The CU performs the partial resampling using the partial weights {\mathsf{\text{W}}}^{\mathsf{\text{k}}}=\sum _{i=1}^{N}{w}^{i,k},k=1,2,....,K to produce N_{
k
}, k = 1, 2, ..., K using the modified RSR algorithm [25]. Since the resampling produces replication factors equal or less than M (M\ge \sum _{i=1}^{K}{N}^{k}), we opted to add the remaining particles to the PE with the largest weight. The index of this PE is stored during the calculation of the replication factors.

Using the LUTs, we calculate the inverse of the total weight WT and the individual weights W^{k} of each PE. For our example with M = 64 and K = 8, simple reflection would reveal that the same LUT can be used to calculate both WT and W^{k} , provided that a simple selectable shift operation is added at the output of this LUT.

3.2.1.2. The Intra-Resampling

We implement the RSR resampling described in Section 2.3.1.2. After the CU calculates the number of particles that each PE replicates (N^{k}, k = 1,....,K), the intra-resampling is performed inside each PE. Each PE calculates one replication factor for each particle of its M/K particles per clock cycle, leading to K replication factors calculated by the K PEs per clock cycle.

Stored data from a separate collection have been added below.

-- ==== Sys2Proof/Machine/Time.lean ====
section
/-!
DEFINITION. Time (R428 to R454): the global tick counter and its alignment, launch, steps, paired
lock-step, and the tick that passes when no command waits.
-/
namespace Sys2Proof.Machine

/-! ### The counter (R428) -/

/-- The GTC in sixteenths of a nanosecond. -/
def Gtc.sixteenths (g : Gtc) : Nat := 16 * g.count.toNat + g.frac.toNat

/-- The GTC set to a number of sixteenths. -/
def Gtc.setSixteenths (g : Gtc) (v : Nat) : Gtc :=
  { g with count := BitVec.ofNat 64 (v / 16), frac := BitVec.ofNat 4 v }

/-- One count passes; while an offset is to be slewed, every 64th adds or withholds one sixteenth. -/
def Gtc.tick (g : Gtc) : Gtc :=
  if g.slew = 0 then { g.setSixteenths (g.sixteenths + 16) with sinceSlew := g.sinceSlew + 1 }
  else if g.sinceSlew + 1 < 64 then { g.setSixteenths (g.sixteenths + 16) with sinceSlew := g.sinceSlew + 1 }
  else if 0 < g.slew then
    { g.setSixteenths (g.sixteenths + 17) with sinceSlew := 0, slew := g.slew - 1 }
  else { g.setSixteenths (g.sixteenths + 15) with sinceSlew := 0, slew := g.slew + 1 }

/-- The GTC steps by an offset in sixteenths (R436). -/
def Gtc.step (g : Gtc) (by_ : Int) : Gtc :=
  { g.setSixteenths ((g.sixteenths : Int) + by_).toNat with stepped := true, slew := 0, sinceSlew := 0 }

/-! ### Parents (R431, R435) -/

/-- The port R380 selects for a packet to the master, with PSEL 0 (R431); none on the master. -/
def State.bootParent (s : State) : Option PortId :=
  let r := s.routers[0]
  if s.gtc.master then none
  else match s.boot.cfg with
    | some c => if c.masterAt == r.self then none else ((r.portsTo c.masterAt false).head?)
    | none => none

/-- Hops to the master (R431, R434): one cube hop within the node, else torus hops. -/
def Router.hops (r : Router) (a : ChipAddr) : Nat :=
  if a == r.self then 0
  else if [0, 1, 2].all fun i => coord a i / 2 == coord r.self i / 2 then 1
  else ([0, 1, 2].map fun i =>
    r.dist i (coord r.self i) (coord a i) (r.plus i (coord r.self i) (coord a i))).sum

/-- Whether a partner can be a new parent (R435). -/
def State.eligible (s : State) (p : PortId) : Bool :=
  (s.port p).state == .active && (s.port p).time.locked &&
    decide ((s.port p).time.depth.toNat < s.gtc.depth.toNat)

/-- The CP sets the parent at boot (R431). -/
def State.setParent (s : State) : State :=
  let d := match s.boot.cfg with | some c => (s.routers[0]).hops c.masterAt | none => 0
  { s with gtc := { s.gtc with
    parent := match s.bootParent with | some p => BitVec.ofNat 5 p.val | none => 0x1F
    depth := BitVec.ofNat 6 d } }

/-- The parent is gone (R435): the lowest-indexed eligible port takes its place, or the chip enters
HOLDOVER, which clears LOCKED and is one GTCSYNC event. -/
def State.newParent (s : State) : State :=
  match (List.range 20).find? fun i => if h : i < 20 then s.eligible ⟨i, h⟩ else false with
  | some i => { s with gtc := { s.gtc with parent := BitVec.ofNat 5 i, holdover := false } }
  | none =>
    { s with gtc := { s.gtc with parent := 0x1F, holdover := true, locked := false } }.thawEvent 9

/-- A port has left ACTIVE. -/
def State.portLeft (s : State) (p : PortId) : State :=
  if !s.gtc.master && s.gtc.parent.toNat == p.val then s.newParent else s

/-! ### TIME frames (R432, R433) -/

/-- The payload of a TIME frame sent now. -/
def State.timePayload (s : State) (x : LPort) (seq : BitVec 32) : List Byte :=
  let g := s.gtc
  let known := g.master || g.locked || g.parent != 0x1F
  leBytes 8 g.count.toNat ++ leBytes 1 g.frac.toNat ++
    leBytes 1 (if g.master then 0 else if known then g.depth.toNat else 0xFF) ++
    leBytes 1 (flagBit 0 g.locked + flagBit 1 g.master + flagBit 2 g.holdover) ++ leBytes 1 0 ++
    leBytes 4 seq.toNat ++ leBytes 8 x.time.rxGtc.toNat ++ leBytes 1 x.time.rxFrac.toNat ++ leBytes 3 0 ++
    leBytes 4 x.time.rxSeq.toNat ++
    leBytes 4 (match s.boot.cfg with | some c => c.masterAt.toNat | none => 0) ++ List.replicate 564 0

/-- A number of IDLE frames (R348). -/
def LPort.idles : Nat → LPort → LPort
  | 0, x => x
  | n + 1, x => LPort.idles n (x.emit .idle 0x3FF (List.replicate 600 0))

/-- IDLE frames until the next FSEQ falls on logical lane 0 (R348, R432). -/
def LPort.lanePad (x : LPort) : Nat :=
  ((List.range 16).find? fun n => (x.txSeq + BitVec.ofNat 20 n).toNat % x.width.toNat == 0).getD 0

3.2.2. The local interconnect network

It is important to notice that N^{k} is a random number, which depends on the overall distribution of the weights. The PEs with N^{k}> N have surplus of particles and they need to exchange particles with the other PEs having a shortage of particles (N^{k}< N). The N^{k} numbers change after each sampling period, so that it is necessary to connect different PEs in order to perform particle routing. In summary, the communication pattern is non-deterministic and the connections among the PEs are changed after each sampling period.

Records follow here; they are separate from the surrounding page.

/-- LOCKSTEP_DECL (R449). -/
def Img.lockstepCheck (g : Img) : Option Fail :=
  match g.one 0x61 with
  | none => none
  | some x =>
    let t := g.topo
    let p := leAt x.data 0 1
    failIf (t.ex * t.ey * t.ez * t.pods.length != 1 || decide (18 < p) || decide (1 < leAt x.data 1 1) ||
      g.portmin.getD p 0 < 5) { code := 0x607, sect := x.ix, port := if p < 20 then p else 0xFF }

end Sys2Proof.Machine
end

Depending on the value of N^{k} , each PE ^{k} has one of the three possible states shown in Figure 12.

1-

State "00" where N^{k}= N. So, any incoming particle from PE^{k-1}is sent to PE^{k+1}.

2-

State "01" where N^{k}> N. The processor is a source element. As soon as PE ^{k} replicates the first N particles, it sends the reminder N^{k}- N to the neighbor PE^{k+1}. After PE ^{k} completes the replication of N^{k} particles and any stored particles in the local net memory, the state transfers to state "00". If during replication of the particles, a particle from PE^{k-1}is coming, then PE ^{k} stores this value in local net memory until it completes the replication of all its internal generated particles.

3-

State "10" where N^{k}< N. The PE ^{k} is a sink element. First, it replicates N^{k} and reads any incoming particles through the network to complete its FIFO to N particles. As soon as the reminder N - N^{k} particles are read from the network, the PE ^{k} state transfers to state"00".

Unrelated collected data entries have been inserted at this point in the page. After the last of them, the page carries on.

-- ==== Sys2Proof/Certificates/Slice0/Obligations.lean ====
section
/-!
DEFINITION. The statements for the provers, one for each part of the block: what its commands do, where they complete,
and what every step keeps.
-/
open Sys2Proof Sys2Proof.Machine

/-- R234, R239: a SALU instruction that issues writes its result to sd and nothing else; s0 takes no write.

R235, R239: a PSET that issues makes its predicate READY with the comparison's truth at once; p0 takes no write.

R238: an instruction whose guard is false only moves PC on and is counted: here for every scalar arithmetic and
predicate instruction, whose registers and predicates stay.

Each row of the table is named beside its operation, and completes wherever it issues or is passed over. -/
def Obligations.ScalarInstructionsWriteTheirResults : Prop :=
  (∀ r ∈ [(AluOp.add, Instr.saluAdd), (.sub, .saluSub), (.mul, .saluMul), (.and, .saluAnd), (.or, .saluOr),
      (.xor, .saluXor), (.shl, .saluShl), (.shr, .saluShr), (.sra, .saluSra), (.min, .saluMin), (.max, .saluMax),
      (.minu, .saluMinu), (.maxu, .saluMaxu)],
    ∀ (s : State) (t : TileId) (w : Word) (sd sa sb : BitVec 5) (i : Bool) (imm : BitVec 32),
    let q := (s.tile t).seq
    let b : Word := if i then imm.signExtend 64 else q.sreg sb
    (s.issues t w (.alu r.1 sd sa sb i imm) →
      ∃ u, exec (r.2 t) s = .next u ∧ s.onlySeq u t ∧
        (∀ x, (u.tile t).seq.sreg x = if x = sd ∧ x ≠ 0 then r.1.spec (q.sreg sa) b else q.sreg x) ∧
        q.sreg 0 = 0 ∧ (u.tile t).seq.preds = q.preds ∧ q.passed (u.tile t).seq (q.pc + 8) ∧
        q.likeBut (u.tile t).seq) ∧
    (s.skips t w (.alu r.1 sd sa sb i imm) →
      ∃ u, exec (r.2 t) s = .next u ∧ s.onlySeq u t ∧ (u.tile t).seq.regs = q.regs ∧
        (u.tile t).seq.preds = q.preds ∧ q.passed (u.tile t).seq (q.pc + 8) ∧ q.likeBut (u.tile t).seq)) ∧
  (∀ r ∈ [(CmpOp.eq, Instr.psetEq), (.ne, .psetNe), (.lt, .psetLt), (.ge, .psetGe), (.ltu, .psetLtu),
      (.geu, .psetGeu)],
    ∀ (s : State) (t : TileId) (w : Word) (pd : BitVec 3) (sa sb : BitVec 5) (i : Bool) (imm : BitVec 32),
    let q := (s.tile t).seq
    let b : Word := if i then imm.signExtend 64 else q.sreg sb
    (s.issues t w (.pset r.1 pd sa sb i imm) →
      ∃ u, exec (r.2 t) s = .next u ∧ s.onlySeq u t ∧
        (pd ≠ 0 → (((u.tile t).seq.pred pd).val = true ↔ r.1.spec (q.sreg sa) b) ∧
          ((u.tile t).seq.pred pd).awaits = none) ∧
        (∀ x, x ≠ pd ∨ x = 0 → (u.tile t).seq.pred x = q.pred x) ∧ q.pred 0 = ⟨true, none⟩ ∧
        (u.tile t).seq.regs = q.regs ∧ q.passed (u.tile t).seq (q.pc + 8) ∧ q.likeBut (u.tile t).seq) ∧
    (s.skips t w (.pset r.1 pd sa sb i imm) →
      ∃ u, exec (r.2 t) s = .next u ∧ s.onlySeq u t ∧ (u.tile t).seq.regs = q.regs ∧
        (u.tile t).seq.preds = q.preds ∧ q.passed (u.tile t).seq (q.pc + 8) ∧ q.likeBut (u.tile t).seq))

The particles sent to the network from source PE ^{k} (N^{k}> N) are sent from the register Particle S (i.e., before performing the sample in the source processor). Also, the particles received at the sink processor PE ^{j} (N^{j}< N, where k≠j) are received in register Particle S (i.e., just before sampling in the sink processor). Figure 13 shows the local communication between two consecutive PEs.

Note that the use of the local net memories inside PEs together with the control FSM of Figure 12 allows fast exchange between non-neighboring PEs. If, for example, N^{5} = N + 1, N^{6} = N^{7} = N, and N^{8} = N - 1, then the local net memories allow PE^{5} to send the surplus particle to PE^{8} in 2 cycles. Also, the routing step and the next sampling step are overlapped allowing pipelining of their operations. Consequently, the particle routing time adds only partially to the total execution time of the PF. Figure 14 shows a ModelSim simulation run illustrating the operation of the local interconnect network. In the shown simulation, the PE^{2}, PE^{4}, PE^{5}, PE^{6}, and PE^{8} are sink elements, while processors PE^{1}, PE^{3}, and PE^{7} are source elements. As soon as the sources PE^{k}, k = 1, 3 and 7 complete writing N particles to their FIFOs, they start sending the reminder N^{k}-N, k = 1, 3, and 7 to the neighboring PE^{k+1}at the same time. The sinks PE ^{k}, k = 2, 4, 5, 6, and 8 accept the incoming particles from the network to complete their FIFOs to N particles, and send the incoming particles to the neighboring PE^{k+1}.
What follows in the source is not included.